To voters, it is the day the endless campaign commercials finally come to an end, the day they can go to the mailbox without being assaulted with attack ads. After months of being talked to, put upon, and yelled at by politicians, it is the day the voters get their chance to talk back.

It’s Election Day. And for many of the people who work in the campaign business, it’s a day they dread.

“Election day is the worst day of the cycle,” says former campaign flak Alicia Xanthopolous. “There is nothing you can do. Whatever you’ve done, you cannot change. And anything you do will have no effect on the outcome.”

Typical voters — or as campaign hacks sometimes call them, “civilians” — assume that Election Day is like the helm of the ship in the midst of battle: Non-stop activity and crisis management. But while the candidate has plenty of stops to make and the volunteers are out getting voters delivered to the polls, for the people who put the campaign plan in place, there is often little to do but wait to see if it worked.

For the strategists, consultants, and flaks, the day of the election is like the eye of their political storm. Eerily quiet, but with potential disaster looming. Which can make for a long, nerve-wracking day.

As a result, some campaign pros have strategies for dealing with the dreaded E-Day.

“Sleep in!” says GOP strategist Patrick Griffin. “There’s nothing more you can do as a media consultant. If you win, it’s going to be a long night. If you lose, it’s going to be a longer night!”

Xanthopolous puts her nervous energy into productive work. “I tend to mop my floors to keep busy and drink my tea slowly — until the time is acceptable for a glass of Merlot.”

It is not just the staff, either. Some politicians have Election Day rituals to burn off nervous energy or give them good luck.

Former President Barack Obama played basketball on every Election Day during the 2008 primary — except one: The New Hampshire primary. Which he lost in a surprise upset to Hillary Clinton.

“We made the mistake of not playing basketball once. I can assure you we will not repeat that,” Obama aide Robert Gibbs said afterward. Obama continued the tradition through the 2016 general election, shooting hoops at the White House to help bring good luck to Hillary. (It didn’t.)

William McKinley could be spotted every Election Day sporting a lucky red carnation in his lapel. The 25th president had been given one by a friend and political opponent the first time McKinley ran for Congress. He won and became convinced the red flowers brought him luck. As president, he kept bouquets of them in the Oval Office.

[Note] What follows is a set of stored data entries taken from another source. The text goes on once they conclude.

-- ==== Sys2Proof/Certificates/Slice0/Obligations.lean ====
section
/-! DEFINITION. The statements for the provers, family by family. A statement of a result says the whole next
state, so it is the instruction's frame as well: every field it does not name is that of `s`, every pixel and
every byte of the stream among them. -/

open Sys2Proof Sys2Proof.Machine

/-! ## Presenting, decoding, stepping -/

/-- Every operation, with every operand, decodes from its encoding (R71, R75). -/
def Obligations.DecodingAnEncodingGivesTheOperation : Prop :=
  ∀ i : Instr, decode (encode i) = .ok i

/-- A presentation that decodes is the encoding of what it decodes to: no bit and no operand of it is dropped
(R71, R75). -/
def Obligations.AnythingThatDecodesIsItsEncoding : Prop :=
  ∀ (r : Request) (i : Instr), decode r = .ok i → encode i = r

/-- Words written from R71, R73 and R74 decode to their operations. -/
def Obligations.SelectorAndPacketWordsDecode : Prop :=
  decode ⟨[0x01#8], [.int 10, .int 20]⟩ = .ok (.addrEnc 10 20) ∧
  decode ⟨[0x15#8], [.int 0x3F0]⟩ = .ok (.decTot 0x3F0) ∧
  decode ⟨[0x24#8], [.rat 0, .rat 1]⟩ = .ok (.t2tot 0 1) ∧
  decode ⟨[0x32#8], [.int 7, .rat 0, .rat 1]⟩ = .ok (.accept 7 0 1) ∧
  decode ⟨[0xA0#8, 0xA2#8, 0x80#8, 0x01#8, 0xBF#8, 0x0F#8], []⟩
    = .ok (.pkt48 0x0A28#16 6#14 0x3F0#10 15#4) ∧
  decode ⟨[0x1C#8], [.int 0]⟩ = .error (.illegalOpsel 0x1C#8)

/-- A step takes the operation presented next and executes it on the state from which it has been taken; that an
idle block stays as it is (second clause) is the model's choice (log 15). -/
def Obligations.StepRunsThePresentedOperation : Prop :=
  (∀ (s : State) (r : Request) (rest : List Request) (i : Instr),
    s.pending = r :: rest → decode r = .ok i → step s = exec i { s with pending := rest }) ∧
  (∀ s : State, s.pending = [] → step s = .next s)

/-- An illegal `OPSEL` raises `RangeError(OPSEL)` whatever its operands, and does nothing else; every other
one-byte selector decodes for some operands (R75, R78). -/
def Obligations.IllegalSelectorsRaiseRangeError : Prop :=
  ∀ b : Byte,
    (b.toNat ∈ [0x01, 0x02, 0x08, 0x10, 0x11, 0x12, 0x13, 0x14, 0x15, 0x16, 0x17, 0x18, 0x19, 0x1A, 0x1B, 0x20,
      0x21, 0x22, 0x23, 0x24, 0x25, 0x26, 0x30, 0x31, 0x32, 0x33, 0x40, 0x41, 0x42, 0x43, 0x44, 0x45, 0x46,
      0x50, 0x51] → ∃ ops i, decode ⟨[b], ops⟩ = .ok i) ∧
    (b.toNat ∉ [0x01, 0x02, 0x08, 0x10, 0x11, 0x12, 0x13, 0x14, 0x15, 0x16, 0x17, 0x18, 0x19, 0x1A, 0x1B, 0x20,
      0x21, 0x22, 0x23, 0x24, 0x25, 0x26, 0x30, 0x31, 0x32, 0x33, 0x40, 0x41, 0x42, 0x43, 0x44, 0x45, 0x46,
      0x50, 0x51] → ∀ (s : State) (ops : List Operand) (rest : List Request),
        s.pending = ⟨[b], ops⟩ :: rest →
        step s = .next { s with pending := rest, result := .error (.range .opsel (.opsel b)) })

/-! ## Addresses -/

/-- ADDR_ENC (R100): the address of an on-grid pixel, and the two refusals, `x` first. -/
def Obligations.AddrEncReturnsTheFieldAddress : Prop :=
  (∀ (s : State) (x y : Nat), x ≤ 255 → y ≤ 255 → exec (.addrEnc x y) s =
    .next { s with result := .address (512 * (x / 2) + 8 * (y / 4) + (y % 4 + 4 * (x % 2))) }) ∧
  (∀ (s : State) (x y : Int), x < 0 ∨ 255 < x → exec (.addrEnc x y) s =
    .next { s with result := .error (.range .x (.int x)) }) ∧
  (∀ (s : State) (x y : Int), 0 ≤ x → x ≤ 255 → y < 0 ∨ 255 < y → exec (.addrEnc x y) s =
    .next { s with result := .error (.range .y (.int y)) })

/-- ADDR_DEC (R101): the coordinate of every 16-bit address, and the refusal of any other. -/
def Obligations.AddrDecReturnsTheCoordinate : Prop :=
  (∀ (s : State) (a : Nat), a ≤ 65535 → exec (.addrDec a) s =
    .next { s with result := .coordinate (2 * (a / 512) + a % 8 / 4) (4 * (a / 8 % 64) + a % 4) }) ∧
  (∀ (s : State) (a : Int), a < 0 ∨ 65535 < a → exec (.addrDec a) s =
    .next { s with result := .error (.range .address (.int a)) })

/-- The bijection laws (R102). -/
def Obligations.AddressesAndCoordinatesAreInBijection : Prop :=
  (∀ (s : State) (x y : Nat), x ≤ 255 → y ≤ 255 → ∃ a : Nat, a ≤ 65535 ∧
    exec (.addrEnc x y) s = .next { s with result := .address a } ∧
    exec (.addrDec a) s = .next { s with result := .coordinate x y }) ∧
  (∀ (s : State) (a : Nat), a ≤ 65535 → ∃ x y : Nat, x ≤ 255 ∧ y ≤ 255 ∧
    exec (.addrDec a) s = .next { s with result := .coordinate x y } ∧
    exec (.addrEnc x y) s = .next { s with result := .address a })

McKinley wouldn’t be caught dead without a red carnation, until one day while greeting supporters in Upstate New York and a little girl asked for the flower from his lapel. Reluctantly the president unpinned it and handed it over. A few minutes later at the same event, he was shot by his assassin, Leon Czolgosz.

New Hampshire pols tell NHJournal they have relatively mundane Election Day rituals.

“On Election Day I would drive around to various polling places and express my appreciation for all the folks who took the time to hold signs for candidates — including for my opponents,” said former U.S. Sen. Judd Gregg (R). “I usually started at Ward 2 in Nashua because that is where Kathy [his wife] and I first ran from. Then I would work my way around the state. It was very pleasant and made the day go faster.”

“It’s a terrible day to schedule,” confesses Tom Rath, dean of Granite State political pros. “The candidate has to vote — usually with family — typically greet some voters, make some calls and generally drive the staff crazy.

“And folks like me, we are constantly on the phone with other folks like me, collecting rumors and telling each other things are fine.”

Ethan Zorfas of Axiom Strategies is working on Republican Karoline Leavitt’s campaign in the First Congressional District, and he offers some pragmatic advice: “Go have a big lunch – cause you ain’t eating dinner.”

Griffin has another common Election Day ritual, one he shares with the late Sen. John McCain: Go to a movie. “He always goes to a movie on election day,” daughter Meghan McCain said in a 2008 interview. “He usually goes in the early afternoon,” one of his Election Day superstitions.

Griffin says he did it all the time.  “Just me, phone turned off, and no one else. A 2:00 p.m. matinee made the afternoon pass quickly. Although sometimes I was so beat in the run-up to Election Day, I might have dozed off.”

New Hampshire campaign vet Dave Carney, who is helping Gov. Greg Abbott in Texas this year says, “I always get a hot towel shave and haircut.

“Besides answering calls from voters on where they might vote I spend most of the time on the phone talking with others hacks about turnout, how rain or snow might impact turnout, and lying to each other about what we think the results will be.”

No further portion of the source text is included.